══ Extracted records ══

-- ==== Sys2Proof/Machine/Dispatch.lean ====
section
/-! DEFINITION. One arm per instruction and event of the opcode table: the call of its meaning. -/

namespace Sys2Proof.Machine
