-- ==== Sys2Proof/Certificates/Slice0/Obligations.lean ====
section
/-! DEFINITION. The statements for the provers, each formalising a rule of the spec or a promise of the model. -/

open Sys2Proof Sys2Proof.Machine


/-- Every word that encodes an instruction decodes to that instruction (R71, R72, spec/03: The instruction word, Table 3-1, Tables 3-3 to 3-18). -/
def Obligations.EncodedWordDecodes : Prop :=
  (∀ (i : Instr) (w : Word), encode i = some w → decode w = .ok (coreForm i)) ∧
  (∀ i : Instr, coreForm i = i ∨ (∃ h a sr, coreForm i = .mtsr h a sr ∧ encode i = encode (.mtsr h a sr)) ∨
    (∃ h d sr, coreForm i = .mfsr h d sr ∧ encode i = encode (.mfsr h d sr))) ∧
  (∀ i : Instr, (encode i).isSome = isWord i)

/-- No two words decode to one instruction, and no bit of a decoded word is dropped (R72, R73, Tables 3-3 to 3-18). -/
def Obligations.DecodedWordEncodesBack : Prop :=
  (∀ (w : Word) (i : Instr), decode w = .ok i → encode i = some w ∧ isWord i = true ∧ coreForm i = i) ∧
  (∀ (v w : Word) (i : Instr), decode v = .ok i → decode w = .ok i → v = w)

/-- Words written out from the encodings of the spec decode to the instructions they stand for (R71, R349, Table 3-1). -/
def Obligations.WrittenOutWordsDecode : Prop :=
  decode 0x1480390001020E000000 = .ok (.bfx ⟨0, 0, 0⟩ 7 8 1 4 7) ∧
  decode 0x200038E00000FFFFFFFF = .ok (.addImm ⟨0, 0, 0⟩ 7 7 0xFFFFFFFF) ∧
  decode 0x28002000000000000001 = .ok (.movi ⟨0, 0, 0⟩ 4 1) ∧
  decode 0x32401880000140000000 = .ok (.fcvt ⟨0, 0, 0⟩ 3 4 0 0 5) ∧
  decode 0x40C11C10C40000000000 = .ok (.vfma ⟨0, 0, 0⟩ 35 32 33 34 0 0 0) ∧
  decode 0x6080042180600A100000 = .ok (.mma ⟨0, 0, 0⟩ 33 3 3 0 5 1) ∧
  decode 0x70C18C40000000000000 = .ok (.difld ⟨0, 0, 0⟩ 49 34) ∧
  decode 0x81003880000041C00000 = .ok (.ldw ⟨0, 0, 0⟩ 7 4 0 8 7 0 0 0) ∧
  decode 0x82411800000200021E00 = .ok (.bufget ⟨0, 0, 0⟩ 35 64 2 15) ∧
  decode 0x834038A0000000021E00 = .ok (.shadow ⟨0, 0, 0⟩ 7 5 0 0 2) ∧
  decode 0x9040180A000000000000 = .ok (.recv ⟨0, 0, 0⟩ 3 20) ∧
  decode 0xA08059461A0800000000 = .ok (.scopy ⟨0, 0, 0⟩ 11 10 12 13 1 0) ∧
  decode 0xB000004000600A000000 = .ok (.opset ⟨0, 0, 0⟩ 2 192 5) ∧
  decode 0xB2C038828C6000000000 = .ok (.tquery ⟨0, 0, 0⟩ 7 4 5 6 192) ∧
  decode 0xC10028C3800160000000 = .ok (.amo ⟨0, 0, 0⟩ 5 6 7 0 0 11) ∧
  decode 0xD0807800000000006000 = .ok (.jal ⟨0, 0, 0⟩ 15 12) ∧
  decode 0x01400000008800000000 = .ok (.mtsr ⟨0, 0, 0⟩ 0 17) ∧
  decode 0x048000E1800000000010 = .ok (.tlbinvAddress ⟨0, 0, 0⟩ 7 3) ∧
  decode 0x02C028C3800000000080 = .ok (.csave ⟨0, 0, 0⟩ 5 6 7 16) ∧
  decode (BitVec.ofNat 80 (1 * 2 ^ 76 + 0 * 2 ^ 70 + 1 * 2 ^ 59 + 2 * 2 ^ 53 + 3 * 2 ^ 47)) = .ok (.add ⟨0, 0, 0⟩ 1 2 3) ∧
  decode 0 = .ok (.nop ⟨0, 0, 0⟩)

/-- A step of a core fetches the word at its program counter and runs the instruction it decodes to (R68, R69, R70, R85, R89, R210, R291, R392).

Where it goes past the words of the rules it follows the model's own choices of log entries 1 and 73. -/
def Obligations.WordAtProgramCounterRuns : Prop :=
  ∀ (s s' s1 : State) (c : Fin 33) (w : Word) (k : Core),
    nextTurn s = (.core c, s') → s.io.fatal = false →
    core s' c.val = k → k.run = .running → k.wait = .none → k.frozen = false → k.freezeReq = false → takesEvent k c.val = false →
    (region s' c.val).owner.all (fun gid => !saving s' gid) = true →
    fetchWord { s' with who := whoCore c } c.val k.pc.toNat = (s1, .ok w) →
    let s2 := fetched s1 c.val
    (∀ i : Instr, decode w = .ok i → readsAwaited s2 c.val i = false → step s = onNext settleTurn (exec i (giveWay s2 i))) ∧
    (∀ i : Instr, decode w = .ok i → readsAwaited s2 c.val i = true → step s = .next (settleTurn s2)) ∧
    (∀ i : Instr, readsAwaited s2 c.val i = true ↔
      ∃ p ∈ operands i, p.1 ≠ .scalarDst ∧ ∃ q ∈ (core s1 c.val).awaits, q.1 = p.2.toNat) ∧
    (∀ e : DecodeError, decode w = .error e →
      step s = .next (settleTurn (coreFault s2 c.val (illegalCode (kindOf s1) e) 0))) ∧
    ((∀ p, (core s1 c.val).issued = some p → p.1 = false) → s2 = s1) ∧
    (∀ root, (core s1 c.val).issued = some (true, root) → s2 = modCore s1 c.val fun k => { k with issued := none }) ∧
    (∀ i : Instr, requestOf s2 i = none → giveWay s2 i = s2) ∧
    (∀ (i : Instr) (u : Nat), requestOf s2 i = some u → (opUnit s2 u).served = false →
      giveWay s2 i = if reachesUnit s2 i u = true then modUnit s2 u fun q => { q with served := true } else s2) ∧
    (∀ u : State, (∀ (d : Fin 24), (∀ q ∈ (u.dies[d]).reds, q.stored = true ∨ q.arrived = false) ∧
      ∀ (n : Fin 33) r x, ((u.dies[d]).cores[n]).wait ≠ .mwait r x none) → settleTurn u = u)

═══

• **What the task requires**: Count the lines in the preceding entries that contain the string "model", and state only the resulting number.

• **Expected output**: 2